Measuring the Prevalence of Policy Violating Content with ML Assisted Sampling and LLM Labeling
Attila Dobi, Aravindh Manickavasagam, Benjamin Thompson, Xiaohan Yang, Faisal Farooq
TL;DR
This paper addresses the challenge of measuring the prevalence of policy-violating content in user impressions, a metric that complements reports and enables timely interventions. It proposes a design-based daily measurement framework that combines ML-assisted probability sampling from impression logs with LLM-assisted labeling, producing design-consistent daily prevalence estimates with confidence intervals and flexible drill-downs. Key contributions include a design-consistent estimator enabling single-sample drill-downs, practical uncertainty quantification (CIs and ESS) with optional label-error correction, and a configurable workflow that ties policy definitions, SME prompts, and gold sets to a production-ready daily pipeline. Empirically, the approach yields substantial sampling-efficiency gains, supports multi-pivot analysis from a single sample, and scales to >$1$M items per day, enabling rapid, governance-grade monitoring and efficient experimentation for platform safety teams.
Abstract
Content safety teams need metrics that reflect what users actually experience, not only what is reported.
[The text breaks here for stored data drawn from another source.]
@[simp] theorem setHighWater_pending (s : State) : (setHighWater s).pending = s.pending := rfl
@[simp] theorem setHighWater_mem (s : State) : (setHighWater s).mem = s.mem := rfl
@[simp] theorem setHighWater_pins (s : State) : (setHighWater s).pins = s.pins := rfl
@[simp] theorem setHighWater_bus (s : State) : (setHighWater s).bus = s.bus := rfl
@[simp] theorem setHighWater_loader (s : State) : (setHighWater s).loader = s.loader := rfl
@[simp] theorem setHighWater_station (s : State) : (setHighWater s).station = s.station := rfl
@[simp] theorem setHighWater_orders (s : State) : (setHighWater s).orders = s.orders := rfl
@[simp] theorem setHighWater_web (s : State) : (setHighWater s).web = { s.web with high := s.web.pos, behind := false } := rfl
@[simp] theorem setHighWater_readers (s : State) : (setHighWater s).readers = s.readers := rfl
@[simp] theorem setHighWater_lanes (s : State) : (setHighWater s).lanes = s.lanes := rfl
@[simp] theorem setHighWater_track (s : State) : (setHighWater s).track = s.track := rfl
@[simp] theorem setHighWater_imp (s : State) : (setHighWater s).imp = s.imp := rfl
@[simp] theorem setHighWater_foil (s : State) : (setHighWater s).foil = s.foil := rfl
@[simp] theorem setHighWater_survey (s : State) : (setHighWater s).survey = s.survey := rfl
@[simp] theorem setHighWater_rep (s : State) : (setHighWater s).rep = s.rep := rfl
@[simp] theorem setHighWater_cnt (s : State) : (setHighWater s).cnt = s.cnt := rfl
@[simp] theorem setHighWater_msgs (s : State) : (setHighWater s).msgs = s.msgs := rfl
@[simp] theorem setHighWater_uid (s : State) : (setHighWater s).uid = s.uid := rfl
@[simp] theorem setHighWater_choice (s : State) : (setHighWater s).choice = s.choice := rfl

@[simp] theorem dropNips_pending (s : State) : (dropNips s).pending = s.pending := rfl
@[simp] theorem dropNips_mem (s : State) : (dropNips s).mem = s.mem := rfl
@[simp] theorem dropNips_pins (s : State) : (dropNips s).pins = s.pins := rfl
@[simp] theorem dropNips_bus (s : State) : (dropNips s).bus = s.bus := rfl
@[simp] theorem dropNips_loader (s : State) : (dropNips s).loader = s.loader := rfl
@[simp] theorem dropNips_station (s : State) : (dropNips s).station = s.station := rfl
@[simp] theorem dropNips_orders (s : State) : (dropNips s).orders = s.orders := rfl
@[simp] theorem dropNips_web (s : State) : (dropNips s).web = s.web := rfl
@[simp] theorem dropNips_readers (s : State) : (dropNips s).readers = s.readers := rfl
@[simp] theorem dropNips_lanes (s : State) : (dropNips s).lanes = s.lanes := rfl
@[simp] theorem dropNips_track (s : State) : (dropNips s).track = s.track := rfl
@[simp] theorem dropNips_imp (s : State) : (dropNips s).imp = { s.imp with nips := [] } := rfl
@[simp] theorem dropNips_foil (s : State) : (dropNips s).foil = s.foil := rfl
@[simp] theorem dropNips_survey (s : State) : (dropNips s).survey = s.survey := rfl
@[simp] theorem dropNips_rep (s : State) : (dropNips s).rep = s.rep := rfl
@[simp] theorem dropNips_cnt (s : State) : (dropNips s).cnt = s.cnt := rfl
@[simp] theorem dropNips_msgs (s : State) : (dropNips s).msgs = s.msgs := rfl
@[simp] theorem dropNips_uid (s : State) : (dropNips s).uid = s.uid := rfl
@[simp] theorem dropNips_choice (s : State) : (dropNips s).choice = s.choice := rfl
We study prevalence: the fraction of user views (impressions) that went to content violating a given policy on a given day. Accurate prevalence measurement is challenging because violations are often rare and human labeling is costly, making frequent, platform-representative studies slow. We present a design-based measurement system that (i) draws daily probability samples from the impression stream using ML-assisted weights to concentrate label budget on high-exposure and high-risk content while preserving unbiasedness, (ii) labels sampled items with a multimodal LLM governed by policy prompts and gold-set validation, and (iii) produces design-consistent prevalence estimates with confidence intervals and dashboard drilldowns. A key design goal is one global sample with many pivots: the same daily sample supports prevalence by surface, viewer geography, content age, and other segments through post-stratified estimation. We describe the statistical estimators, variance and confidence interval construction, label-quality monitoring, and an engineering workflow that makes the system configurable across policies.